**Exercise objective**
From the entries that follow, reproduce exactly and only the lines from the line with "def cnt11 : BitVec" to the line with "def offRest : BitVec", endpoints included.

**Dataset**
= = =

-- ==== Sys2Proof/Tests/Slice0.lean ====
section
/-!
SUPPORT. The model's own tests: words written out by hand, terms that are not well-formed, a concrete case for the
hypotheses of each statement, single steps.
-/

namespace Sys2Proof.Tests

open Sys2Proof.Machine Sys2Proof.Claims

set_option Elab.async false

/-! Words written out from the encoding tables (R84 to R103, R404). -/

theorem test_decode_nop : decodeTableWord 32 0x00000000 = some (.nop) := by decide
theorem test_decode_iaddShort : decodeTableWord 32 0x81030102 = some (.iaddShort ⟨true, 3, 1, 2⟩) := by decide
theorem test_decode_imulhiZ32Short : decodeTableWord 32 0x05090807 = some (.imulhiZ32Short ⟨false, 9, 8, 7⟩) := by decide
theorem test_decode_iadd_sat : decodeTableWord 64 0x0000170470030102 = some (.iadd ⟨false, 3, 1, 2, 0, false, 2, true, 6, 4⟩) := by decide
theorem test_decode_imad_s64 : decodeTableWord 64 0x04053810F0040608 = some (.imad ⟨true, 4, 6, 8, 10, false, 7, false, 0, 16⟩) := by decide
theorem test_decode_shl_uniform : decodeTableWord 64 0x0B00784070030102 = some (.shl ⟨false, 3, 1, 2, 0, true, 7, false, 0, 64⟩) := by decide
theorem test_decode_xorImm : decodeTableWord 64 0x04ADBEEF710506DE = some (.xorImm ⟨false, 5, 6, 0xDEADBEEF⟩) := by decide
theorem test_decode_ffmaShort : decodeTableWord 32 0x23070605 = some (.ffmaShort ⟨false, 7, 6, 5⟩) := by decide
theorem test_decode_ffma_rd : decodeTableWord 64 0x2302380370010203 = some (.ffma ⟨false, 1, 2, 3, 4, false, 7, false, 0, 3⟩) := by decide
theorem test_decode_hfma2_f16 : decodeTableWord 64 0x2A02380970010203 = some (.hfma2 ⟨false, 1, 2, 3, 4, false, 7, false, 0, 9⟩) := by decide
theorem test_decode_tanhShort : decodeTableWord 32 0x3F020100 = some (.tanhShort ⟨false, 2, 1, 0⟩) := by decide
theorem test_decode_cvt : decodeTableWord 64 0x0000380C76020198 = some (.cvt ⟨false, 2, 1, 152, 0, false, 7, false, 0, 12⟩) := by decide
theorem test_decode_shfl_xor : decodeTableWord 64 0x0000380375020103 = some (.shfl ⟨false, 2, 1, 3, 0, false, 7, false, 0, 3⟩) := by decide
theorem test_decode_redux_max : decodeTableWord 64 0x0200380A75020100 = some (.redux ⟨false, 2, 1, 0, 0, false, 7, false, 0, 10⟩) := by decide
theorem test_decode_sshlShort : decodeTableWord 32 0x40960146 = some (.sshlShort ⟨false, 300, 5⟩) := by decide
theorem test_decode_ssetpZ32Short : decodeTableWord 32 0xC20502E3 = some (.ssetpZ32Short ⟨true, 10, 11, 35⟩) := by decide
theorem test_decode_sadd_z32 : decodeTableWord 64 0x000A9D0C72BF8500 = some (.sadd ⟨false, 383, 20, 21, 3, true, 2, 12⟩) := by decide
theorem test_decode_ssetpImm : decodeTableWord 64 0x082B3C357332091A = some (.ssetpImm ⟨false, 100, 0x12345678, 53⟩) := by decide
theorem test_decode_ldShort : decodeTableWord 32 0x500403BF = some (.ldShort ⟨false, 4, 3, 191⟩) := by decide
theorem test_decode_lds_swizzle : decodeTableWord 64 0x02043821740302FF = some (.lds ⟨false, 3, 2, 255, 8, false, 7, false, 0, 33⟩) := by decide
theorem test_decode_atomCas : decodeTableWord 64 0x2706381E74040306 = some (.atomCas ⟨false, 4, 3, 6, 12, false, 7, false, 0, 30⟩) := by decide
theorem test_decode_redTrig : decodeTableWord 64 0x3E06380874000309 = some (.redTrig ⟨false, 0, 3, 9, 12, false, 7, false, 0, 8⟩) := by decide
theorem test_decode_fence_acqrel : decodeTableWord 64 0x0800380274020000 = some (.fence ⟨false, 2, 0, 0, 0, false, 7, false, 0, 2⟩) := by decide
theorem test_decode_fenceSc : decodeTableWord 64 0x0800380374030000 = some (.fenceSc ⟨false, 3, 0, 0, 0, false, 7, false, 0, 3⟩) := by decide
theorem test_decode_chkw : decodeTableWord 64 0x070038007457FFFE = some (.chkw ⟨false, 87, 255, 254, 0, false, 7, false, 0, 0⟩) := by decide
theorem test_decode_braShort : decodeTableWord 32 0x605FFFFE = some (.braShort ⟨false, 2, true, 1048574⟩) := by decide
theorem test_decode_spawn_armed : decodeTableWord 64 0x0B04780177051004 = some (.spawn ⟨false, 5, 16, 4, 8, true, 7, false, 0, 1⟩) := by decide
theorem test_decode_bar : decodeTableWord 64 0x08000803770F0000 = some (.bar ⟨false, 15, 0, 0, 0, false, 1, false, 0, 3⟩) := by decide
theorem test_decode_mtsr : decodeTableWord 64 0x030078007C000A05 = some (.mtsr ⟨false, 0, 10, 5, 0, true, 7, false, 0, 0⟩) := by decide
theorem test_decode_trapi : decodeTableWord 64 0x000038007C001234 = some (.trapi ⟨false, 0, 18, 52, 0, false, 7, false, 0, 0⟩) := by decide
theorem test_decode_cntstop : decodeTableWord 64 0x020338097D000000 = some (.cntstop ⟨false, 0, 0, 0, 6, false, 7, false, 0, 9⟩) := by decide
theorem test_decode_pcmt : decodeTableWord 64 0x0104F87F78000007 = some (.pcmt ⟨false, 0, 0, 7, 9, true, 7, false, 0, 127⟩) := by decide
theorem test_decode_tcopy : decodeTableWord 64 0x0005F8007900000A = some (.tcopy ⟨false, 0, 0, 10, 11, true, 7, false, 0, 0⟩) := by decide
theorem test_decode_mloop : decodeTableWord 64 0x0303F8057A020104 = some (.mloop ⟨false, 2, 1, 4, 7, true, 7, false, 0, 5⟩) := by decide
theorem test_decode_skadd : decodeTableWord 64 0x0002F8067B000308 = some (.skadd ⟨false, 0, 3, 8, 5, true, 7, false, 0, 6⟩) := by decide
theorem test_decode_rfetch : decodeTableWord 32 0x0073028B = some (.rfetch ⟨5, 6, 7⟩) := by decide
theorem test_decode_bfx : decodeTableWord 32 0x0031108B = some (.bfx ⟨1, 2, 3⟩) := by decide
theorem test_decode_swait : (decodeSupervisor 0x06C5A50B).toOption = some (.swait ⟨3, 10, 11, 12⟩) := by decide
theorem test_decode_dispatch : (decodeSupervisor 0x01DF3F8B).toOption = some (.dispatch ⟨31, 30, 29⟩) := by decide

= = =

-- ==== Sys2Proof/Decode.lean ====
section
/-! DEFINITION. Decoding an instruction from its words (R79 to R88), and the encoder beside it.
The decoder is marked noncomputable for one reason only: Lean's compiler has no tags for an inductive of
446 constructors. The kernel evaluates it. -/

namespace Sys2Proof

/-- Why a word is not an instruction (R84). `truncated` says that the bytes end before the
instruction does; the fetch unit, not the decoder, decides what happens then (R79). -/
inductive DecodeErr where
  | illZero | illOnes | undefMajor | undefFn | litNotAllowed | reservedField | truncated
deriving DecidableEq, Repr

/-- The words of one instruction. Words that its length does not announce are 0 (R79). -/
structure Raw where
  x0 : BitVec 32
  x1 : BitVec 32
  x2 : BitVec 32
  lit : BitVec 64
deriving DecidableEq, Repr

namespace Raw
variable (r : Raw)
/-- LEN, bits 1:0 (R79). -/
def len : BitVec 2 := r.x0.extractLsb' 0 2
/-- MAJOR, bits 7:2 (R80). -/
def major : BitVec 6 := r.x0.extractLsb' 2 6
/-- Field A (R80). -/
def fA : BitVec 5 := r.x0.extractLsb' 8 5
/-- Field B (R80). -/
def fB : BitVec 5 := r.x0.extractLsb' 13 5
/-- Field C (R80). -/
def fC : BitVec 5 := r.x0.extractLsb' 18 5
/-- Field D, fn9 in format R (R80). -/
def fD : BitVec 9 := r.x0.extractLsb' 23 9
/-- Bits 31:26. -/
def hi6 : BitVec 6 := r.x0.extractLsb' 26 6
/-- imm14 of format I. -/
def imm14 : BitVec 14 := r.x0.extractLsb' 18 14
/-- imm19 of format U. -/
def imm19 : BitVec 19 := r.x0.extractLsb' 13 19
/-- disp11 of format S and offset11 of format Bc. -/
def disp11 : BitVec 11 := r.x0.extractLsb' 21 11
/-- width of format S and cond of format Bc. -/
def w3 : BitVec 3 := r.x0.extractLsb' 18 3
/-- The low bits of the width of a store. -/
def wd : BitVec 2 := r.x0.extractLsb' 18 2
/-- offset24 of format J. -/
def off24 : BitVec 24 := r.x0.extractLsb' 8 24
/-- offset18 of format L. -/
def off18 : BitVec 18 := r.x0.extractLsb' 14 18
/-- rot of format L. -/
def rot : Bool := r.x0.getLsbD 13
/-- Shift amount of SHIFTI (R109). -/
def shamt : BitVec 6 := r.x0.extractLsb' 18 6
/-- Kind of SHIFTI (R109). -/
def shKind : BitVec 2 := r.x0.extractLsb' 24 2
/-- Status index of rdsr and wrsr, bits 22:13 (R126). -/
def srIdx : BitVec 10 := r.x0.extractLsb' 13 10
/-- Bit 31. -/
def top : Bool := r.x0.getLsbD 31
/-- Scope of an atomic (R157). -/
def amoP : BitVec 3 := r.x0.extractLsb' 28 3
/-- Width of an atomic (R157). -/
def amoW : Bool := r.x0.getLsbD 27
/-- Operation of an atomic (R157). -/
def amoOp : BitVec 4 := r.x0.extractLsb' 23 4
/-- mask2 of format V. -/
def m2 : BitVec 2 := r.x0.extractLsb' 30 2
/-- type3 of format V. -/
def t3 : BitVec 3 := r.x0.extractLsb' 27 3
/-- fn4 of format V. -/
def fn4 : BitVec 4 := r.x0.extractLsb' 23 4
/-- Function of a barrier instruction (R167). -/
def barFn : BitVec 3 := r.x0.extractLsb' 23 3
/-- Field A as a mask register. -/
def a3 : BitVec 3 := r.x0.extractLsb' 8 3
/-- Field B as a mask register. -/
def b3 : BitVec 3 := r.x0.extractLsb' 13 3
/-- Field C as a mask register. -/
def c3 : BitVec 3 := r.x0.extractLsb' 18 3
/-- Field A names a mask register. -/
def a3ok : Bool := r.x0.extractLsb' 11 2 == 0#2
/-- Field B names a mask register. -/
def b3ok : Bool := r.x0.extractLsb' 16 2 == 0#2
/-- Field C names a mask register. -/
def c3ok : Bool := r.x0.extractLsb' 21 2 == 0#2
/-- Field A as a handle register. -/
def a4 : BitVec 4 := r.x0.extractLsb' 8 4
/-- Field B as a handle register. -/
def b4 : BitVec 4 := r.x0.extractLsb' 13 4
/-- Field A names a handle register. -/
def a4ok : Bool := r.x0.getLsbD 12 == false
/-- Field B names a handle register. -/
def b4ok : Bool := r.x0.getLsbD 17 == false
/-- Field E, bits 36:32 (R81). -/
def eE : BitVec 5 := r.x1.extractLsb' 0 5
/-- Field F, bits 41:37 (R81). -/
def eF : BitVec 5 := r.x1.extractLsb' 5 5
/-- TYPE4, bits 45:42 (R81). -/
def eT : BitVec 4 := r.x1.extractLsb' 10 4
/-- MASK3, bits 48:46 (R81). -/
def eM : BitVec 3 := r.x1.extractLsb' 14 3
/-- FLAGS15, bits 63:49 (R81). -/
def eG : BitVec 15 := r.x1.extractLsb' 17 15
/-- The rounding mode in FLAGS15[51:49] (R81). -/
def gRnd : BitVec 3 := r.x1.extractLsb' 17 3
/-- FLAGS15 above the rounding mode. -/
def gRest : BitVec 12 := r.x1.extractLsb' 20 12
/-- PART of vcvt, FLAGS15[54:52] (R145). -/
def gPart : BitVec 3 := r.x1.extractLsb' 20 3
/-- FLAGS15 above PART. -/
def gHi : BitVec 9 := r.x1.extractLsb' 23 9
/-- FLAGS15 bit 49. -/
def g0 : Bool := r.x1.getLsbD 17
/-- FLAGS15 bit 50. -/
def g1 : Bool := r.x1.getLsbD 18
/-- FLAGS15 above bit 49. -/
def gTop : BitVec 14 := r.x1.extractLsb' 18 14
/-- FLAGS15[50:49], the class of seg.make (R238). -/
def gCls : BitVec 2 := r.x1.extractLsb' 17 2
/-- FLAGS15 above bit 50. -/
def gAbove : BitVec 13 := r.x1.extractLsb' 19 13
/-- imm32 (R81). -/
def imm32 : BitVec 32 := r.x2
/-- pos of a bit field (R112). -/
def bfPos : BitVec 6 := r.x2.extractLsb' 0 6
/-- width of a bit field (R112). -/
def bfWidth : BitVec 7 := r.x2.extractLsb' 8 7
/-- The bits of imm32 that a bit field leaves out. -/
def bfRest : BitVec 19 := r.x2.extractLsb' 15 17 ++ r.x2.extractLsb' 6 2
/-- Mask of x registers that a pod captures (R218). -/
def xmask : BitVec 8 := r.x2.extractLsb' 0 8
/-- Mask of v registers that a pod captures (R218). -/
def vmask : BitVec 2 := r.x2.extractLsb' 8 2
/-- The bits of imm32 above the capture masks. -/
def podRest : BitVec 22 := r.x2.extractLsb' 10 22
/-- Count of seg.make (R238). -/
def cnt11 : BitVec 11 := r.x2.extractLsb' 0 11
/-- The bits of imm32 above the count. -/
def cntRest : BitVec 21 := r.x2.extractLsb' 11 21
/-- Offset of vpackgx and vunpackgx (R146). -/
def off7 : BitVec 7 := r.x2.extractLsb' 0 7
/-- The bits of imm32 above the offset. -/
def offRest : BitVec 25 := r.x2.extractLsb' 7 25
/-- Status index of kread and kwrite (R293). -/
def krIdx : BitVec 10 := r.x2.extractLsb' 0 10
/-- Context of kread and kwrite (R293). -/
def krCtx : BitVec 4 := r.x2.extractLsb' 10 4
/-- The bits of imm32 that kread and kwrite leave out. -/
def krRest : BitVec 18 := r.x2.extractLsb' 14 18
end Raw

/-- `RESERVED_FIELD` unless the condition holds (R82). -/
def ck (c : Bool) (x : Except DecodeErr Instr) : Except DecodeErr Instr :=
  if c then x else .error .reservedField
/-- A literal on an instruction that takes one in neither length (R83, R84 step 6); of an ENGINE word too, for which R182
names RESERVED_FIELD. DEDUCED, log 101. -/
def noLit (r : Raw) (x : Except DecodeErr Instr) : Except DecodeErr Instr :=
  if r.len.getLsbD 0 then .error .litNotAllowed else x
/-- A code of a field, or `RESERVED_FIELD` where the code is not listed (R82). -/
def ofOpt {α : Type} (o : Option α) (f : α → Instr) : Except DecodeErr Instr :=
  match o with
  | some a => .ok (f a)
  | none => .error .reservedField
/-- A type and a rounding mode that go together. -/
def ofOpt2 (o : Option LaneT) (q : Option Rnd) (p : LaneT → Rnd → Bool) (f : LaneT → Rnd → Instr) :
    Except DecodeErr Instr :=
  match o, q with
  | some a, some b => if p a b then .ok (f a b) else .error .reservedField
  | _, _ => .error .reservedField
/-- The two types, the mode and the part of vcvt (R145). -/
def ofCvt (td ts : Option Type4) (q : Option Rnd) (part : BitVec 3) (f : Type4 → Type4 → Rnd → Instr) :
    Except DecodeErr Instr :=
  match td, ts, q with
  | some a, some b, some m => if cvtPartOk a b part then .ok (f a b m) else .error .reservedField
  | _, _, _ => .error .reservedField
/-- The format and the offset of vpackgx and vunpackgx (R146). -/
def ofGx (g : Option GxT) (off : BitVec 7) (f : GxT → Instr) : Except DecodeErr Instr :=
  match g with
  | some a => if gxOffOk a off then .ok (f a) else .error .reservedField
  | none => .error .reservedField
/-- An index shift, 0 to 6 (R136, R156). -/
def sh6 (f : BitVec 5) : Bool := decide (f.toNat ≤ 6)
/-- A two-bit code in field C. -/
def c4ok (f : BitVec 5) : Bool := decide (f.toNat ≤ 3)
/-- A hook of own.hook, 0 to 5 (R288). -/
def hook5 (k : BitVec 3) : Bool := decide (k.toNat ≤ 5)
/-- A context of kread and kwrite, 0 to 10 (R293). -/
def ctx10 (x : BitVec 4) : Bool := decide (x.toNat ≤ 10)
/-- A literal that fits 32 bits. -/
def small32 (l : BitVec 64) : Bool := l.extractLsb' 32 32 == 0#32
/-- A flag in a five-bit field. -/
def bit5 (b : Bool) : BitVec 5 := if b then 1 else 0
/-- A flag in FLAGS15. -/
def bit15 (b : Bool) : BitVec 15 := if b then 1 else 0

= = =

**Answer below**
def cnt11 : BitVec 11 := r.x2.extractLsb' 0 11
/-- The bits of imm32 above the count. -/
def cntRest : BitVec 21 := r.x2.extractLsb' 11 21
/-- Offset of vpackgx and vunpackgx (R146). -/
def off7 : BitVec 7 := r.x2.extractLsb' 0 7
/-- The bits of imm32 above the offset. -/
def offRest : BitVec 25 := r.x2.extractLsb' 7 25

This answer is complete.